Please output, without any change, the lines of the material below from the very first through the one with "x with tuning".

= = =

-- ==== Sys2Proof/Machine/TreeControl.lean ====
section
/-! DEFINITION. Tree Control: the structural configuration and the tuning, the tree states, the Part Lock and the resets
(spec 03, R193, R194). -/

namespace Sys2Proof.Machine

/-! ## TREE_CONFIG and TREE_TUNE (R39, R41) -/

/-- The result words of TREE_CONFIG: the item as it stands after the command (R39). -/
def itemWords (c : TreeConfig) (item : ConfigItem) : Quad Word := words (c.read item).1 (c.read item).2 0 0

/-- TREE_CONFIG on a named tree and item (R39, R47). -/
def judgeTreeItem (t : TreeId) (item : ConfigItem) (v0 v1 : Word) (s : State) : Judged :=
  let c := (s.tree t).config
  if s.partLock then { refusedWith s .locked with results := itemWords c item }
  else if (s.tree t).inService then { refusedWith s .wrongTreeState with results := itemWords c item }
  else
    match c.write item v0 v1 with
    | none => { refusedWith s .badArg with results := itemWords c item }
    | some d => doneWith (s.modTree t fun x => { x with config := d }) (itemWords d item)

/-- TREE_CONFIG (R39). -/
def judgeTreeConfig (a : Quad Word) (s : State) : Judged :=
  match treeOfWord a.q0, ConfigItem.ofWord a.q1 with
  | some t, some item => judgeTreeItem t item a.q2 a.q3 s
  | _, _ => refusedWith s .badArg

/-- The tree with a tuning parameter set: at once while DISABLED, else as the pending value (R41). -/
def Tree.tune (x : Tree) (p : TuneParam) (v : Nat) : Tree :=
  if x.inService then { x with pending := x.pending.put p (some v) }
  else { x with tuning := x.tuning.put p v, pending := x.pending.put p none }

/-- The result words of TREE_TUNE; the second is 0 when the pending value is absent, where R41 gives only the clear flag:
DEDUCED (log 34), unsafe (R41). -/
def Tree.tuneWords (x : Tree) (p : TuneParam) : Quad Word :=
  words (wordOf (x.tuning.get p)) (wordOf ((x.pending.get p).getD 0)) (wordOf (yesNo (x.pending.get p).isSome)) 0

/-- TREE_TUNE (R41). -/
def judgeTreeTune (a : Quad Word) (s : State) : Judged :=
  match treeOfWord a.q0, TuneParam.ofWord a.q1 with
  | some t, some p =>
    if p.inRange a.q2.toNat then
      doneWith (s.modTree t fun x => x.tune p a.q2.toNat) (((s.tree t).tune p a.q2.toNat).tuneWords p)
    else refusedWith s .badArg
  | _, _ => refusedWith s .badArg

/-! ## ENABLE (R43, R44, R58) -/

/-- ENABLE check 1 (R43). -/
def TreeConfig.reachOk (c : TreeConfig) : Bool :=
  decide (1 ≤ c.teq.toNat ∧ c.minRtt.toNat < c.maxRtt.toNat ∧ c.maxRtt.toNat ≤ c.teq.toNat)

/-- Two windows share a handle (R43). -/
def TreeConfig.overlaps (c d : TreeConfig) : Bool :=
  decide (c.windowBase < d.windowBase + d.windowLength ∧ d.windowBase < c.windowBase + c.windowLength)

/-- ENABLE check 2: the lowest-numbered other tree in service whose window overlaps (R43). -/
def State.overlapping (s : State) (t : TreeId) : Option TreeId :=
  allTrees.find? fun u => u != t && (s.tree u).inService && (s.tree t).config.overlaps (s.tree u).config

/-- ENABLE check 3 (R43). -/
def TreeConfig.hasPart (c : TreeConfig) : Bool :=
  (List.range Config.segmentsPerCycle).any fun k => c.segment k == .part

/-- ENABLE check 4 (R43). -/
def TreeConfig.spanOk (c : TreeConfig) : Bool := decide (c.callSpan ≤ Config.grainsPerSegment * c.longestRun)

/-- The state of ring cycle c, from 65,535 to 14, when ENABLE succeeds (R58). -/
def slotAtEnable (c : Cycle) : Slot :=
  { Slot.mk c .opened [] false with
    state :=
      if c = 0xFFFF#16 then .closing else if c = 0#16 then .arriving
      else if c.toNat ≤ Config.sendLead then .sent else .opened }

/-- The ring when ENABLE succeeds: cycle 65,535, then 0 to 14 (R58). -/
def ringAtEnable : List Slot :=
  (List.range Config.ringSlots).map fun k => slotAtEnable (BitVec.ofNat 16 (65535 + k))

/-- The tree when ENABLE succeeds (R44, R50, R58, R61, R120, R158, R172, R183). -/
def Tree.enable (x : Tree) : Tree :=
  { x with
    state := .active, n := 0, freePool := x.usableHandles, coolDown := [], counters := TreeCounters.zero,
    handover := [],
    calendar := { ring := ringAtEnable, quietPosition := some x.config.quietStart, claims := [], settleDue := [] },
    discovery := Discovery.clear, upkeep := Upkeep.clear, control := ControlQueue.empty, rogue := RogueMonitor.clear }

/-- ENABLE of a DISABLED tree: the four checks in order, then service (R43, R44). -/
def judgeEnableOf (t : TreeId) (s : State) : Judged :=
  let c := (s.tree t).config
  if !c.reachOk then { refusedWith s .config with results := firstWord 1 }
  else
    match s.overlapping t with
    | some u => { refusedWith s .overlap with results := words 2 (wordOf u.val) 0 0 }
    | none =>
      if !c.hasPart then { refusedWith s .noPart with results := firstWord 3 }
      else if !c.spanOk then { refusedWith s .span with results := firstWord 4 }
      else doneWith (s.modTree t Tree.enable) Quad.zero

/-- ENABLE (R43). -/
def judgeEnable (a : Quad Word) (s : State) : Judged :=
  forTree a.q0 s fun t => if (s.tree t).inService then refusedWith s .wrongTreeState else judgeEnableOf t s

/-! ## HOLD, RESUME and DISABLE (R45, R46) -/

/-- HOLD (R45, R70, R109). -/
def judgeHold (a : Quad Word) (s : State) : Judged :=
  forTree a.q0 s fun t =>
    if (s.tree t).state = .active then
      doneWith ((s.modTree t fun x => { x with state := .held }).pauseCall t) Quad.zero
    else refusedWith s .wrongTreeState

/-- RESUME (R45, R110). -/
def judgeResume (a : Quad Word) (s : State) : Judged :=
  forTree a.q0 s fun t =>
    if (s.tree t).state = .held then
      doneWith ((s.modTree t fun x => { x with state := .active }).tryCall t) Quad.zero
    else refusedWith s .wrongTreeState

/-- The tree after DISABLE: configuration, N, counters, indications and enables stay, pending tuning comes into force, all
else ends (R46, R56, R120, R158, R172, R183). -/
def Tree.disable (x : Tree) : Tree :=
  { x.settleTuning with
    state := .disabled, freePool := [], coolDown := [], handover := [], calendar := Calendar.empty,
    discovery := Discovery.clear, upkeep := Upkeep.clear, control := ControlQueue.empty, rogue := RogueMonitor.clear }

/-- The record is a TIMED bar set by tree t (R33). -/
def BarRecord.setBy (b : BarRecord) (t : TreeId) : Bool :=
  match b.kind with
  | .permanent => false
  | .timed setter _ _ => setter == t

/-- The cycles of the unsent slots that hold a quiet window, in ring order (R46). -/
def Calendar.windowCycles (w : Calendar) : List Cycle :=
  (w.ring.filter fun k => k.state.unsent && k.reservations.any Reservation.isQuiet).map Slot.cycle

/-- The teardown of a tree (R33, R37, R46, R97). -/
def State.disableTree (s : State) (t : TreeId) : State :=
  let x := s.tree t
  let cancelled := x.calendar.windowCycles
  let s := s.modTree t Tree.disable
  let s :=
    { s with
      entries := s.entries.filter fun e => !x.inWindow e.1
      markIndex := s.markIndex.filter fun m => !x.inWindow m.2
      bars := s.bars.filter fun b => !b.setBy t }
  (cancelled.foldl (fun s c => s.makeFrame (.quietCancel t c)) s).makeFrame (.rosterClear t)

/-- DISABLE (R46). -/
def judgeDisable (a : Quad Word) (s : State) : Judged :=
  forTree a.q0 s fun t =>
    if (s.tree t).inService then doneWith (s.disableTree t) Quad.zero else refusedWith s .wrongTreeState

/-! ## LOCK and the resets (R47, R193, R194) -/

/-- LOCK (R47). -/
def judgeLock (_ : Quad Word) (s : State) : Judged := doneWith { s with partLock := true } Quad.zero

/-- A tree after SOFT_RESET: configuration and tuning stay, pending values in force (R56, R193). -/
def Tree.softReset (x : Tree) : Tree := { Tree.reset 0 with config := x.config, tuning := x.settleTuning.tuning }

/-- The act of a SOFT_RESET: the state of a hardware reset, but for what R193 keeps; status and result words stay until
BUSY clears (R36, R56, R100, R193, R194; log 11). -/
def State.softReset (s : State) : State :=
  { State.reset with
    trees := s.trees.mapIdx fun _ x => x.softReset
    partLock := s.partLock
    bars := s.bars.filter fun b => b.kind == .permanent
    commandCode := s.commandCode, args := s.args, running := s.running, status := s.status, results := s.results,
    readData := s.readData, choices := s.choices, freeCount := s.freeCount, pending := s.pending }

/-- SOFT_RESET: its act is made at GO, or is left to the clearing of BUSY; a free order says which (R193; log 10). -/
def judgeSoftReset (_ : Quad Word) (s : State) : Judged :=
  if s.nextChoice % 2 = 0 then doneWith s.dropChoice.softReset Quad.zero
  else { doneWith s.dropChoice Quad.zero with resetDue := true }

/-- The part after a hardware reset; the model's own free orders and the commands waiting stay (R194; log 1, log 4). -/
def State.hardwareReset (s : State) : State :=
  { State.reset with choices := s.choices, freeCount := s.freeCount, pending := s.pending }

/-! ## The commands -/

/-- TREE_CONFIG, command 1 (R39). -/
def execTreeConfig (tree item v0 v1 : Word) (s : State) : Host.Outcome State Fault Refusal :=
  .next ((s.writeMailbox 1 (some tree) (some item) (some v0) (some v1)).goWith judgeTreeConfig)

/-- TREE_TUNE, command 2 (R41). -/
def execTreeTune (tree param value : Word) (s : State) : Host.Outcome State Fault Refusal :=
  .next ((s.writeMailbox 2 (some tree) (some param) (some value) none).goWith judgeTreeTune)

/-- ENABLE, command 3 (R43). -/
def execEnable (tree : Word) (s : State) : Host.Outcome State Fault Refusal :=
  .next ((s.writeMailbox 3 (some tree) none none none).goWith judgeEnable)

/-- HOLD, command 4 (R45). -/
def execHold (tree : Word) (s : State) : Host.Outcome State Fault Refusal :=
  .next ((s.writeMailbox 4 (some tree) none none none).goWith judgeHold)

/-- RESUME, command 5 (R45). -/
def execResume (tree : Word) (s : State) : Host.Outcome State Fault Refusal :=
  .next ((s.writeMailbox 5 (some tree) none none none).goWith judgeResume)

/-- DISABLE, command 6 (R46). -/
def execDisable (tree : Word) (s : State) : Host.Outcome State Fault Refusal :=
  .next ((s.writeMailbox 6 (some tree) none none none).goWith judgeDisable)

/-- LOCK, command 48 (R47). -/
def execLock (s : State) : Host.Outcome State Fault Refusal :=
  .next ((s.writeMailbox 48 none none none none).goWith judgeLock)

/-- SOFT_RESET, command 49 (R193). -/
def execSoftReset (s : State) : Host.Outcome State Fault Refusal :=
  .next ((s.writeMailbox 49 none none none none).goWith judgeSoftReset)

/-- HARDWARE_RESET (R194). -/
def execHardwareReset (s : State) : Host.Outcome State Fault Refusal := .next s.hardwareReset

end Sys2Proof.Machine
end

= = =

▸ Written solution
-- ==== Sys2Proof/Machine/TreeControl.lean ====
section
/-! DEFINITION. Tree Control: the structural configuration and the tuning, the tree states, the Part Lock and the resets
(spec 03, R193, R194). -/

namespace Sys2Proof.Machine

/-! ## TREE_CONFIG and TREE_TUNE (R39, R41) -/

/-- The result words of TREE_CONFIG: the item as it stands after the command (R39). -/
def itemWords (c : TreeConfig) (item : ConfigItem) : Quad Word := words (c.read item).1 (c.read item).2 0 0

/-- TREE_CONFIG on a named tree and item (R39, R47). -/
def judgeTreeItem (t : TreeId) (item : ConfigItem) (v0 v1 : Word) (s : State) : Judged :=
  let c := (s.tree t).config
  if s.partLock then { refusedWith s .locked with results := itemWords c item }
  else if (s.tree t).inService then { refusedWith s .wrongTreeState with results := itemWords c item }
  else
    match c.write item v0 v1 with
    | none => { refusedWith s .badArg with results := itemWords c item }
    | some d => doneWith (s.modTree t fun x => { x with config := d }) (itemWords d item)

/-- TREE_CONFIG (R39). -/
def judgeTreeConfig (a : Quad Word) (s : State) : Judged :=
  match treeOfWord a.q0, ConfigItem.ofWord a.q1 with
  | some t, some item => judgeTreeItem t item a.q2 a.q3 s
  | _, _ => refusedWith s .badArg

/-- The tree with a tuning parameter set: at once while DISABLED, else as the pending value (R41). -/
def Tree.tune (x : Tree) (p : TuneParam) (v : Nat) : Tree :=
  if x.inService then { x with pending := x.pending.put p (some v) }
  else { x with tuning := x.tuning.put p v, pending := x.pending.put p none }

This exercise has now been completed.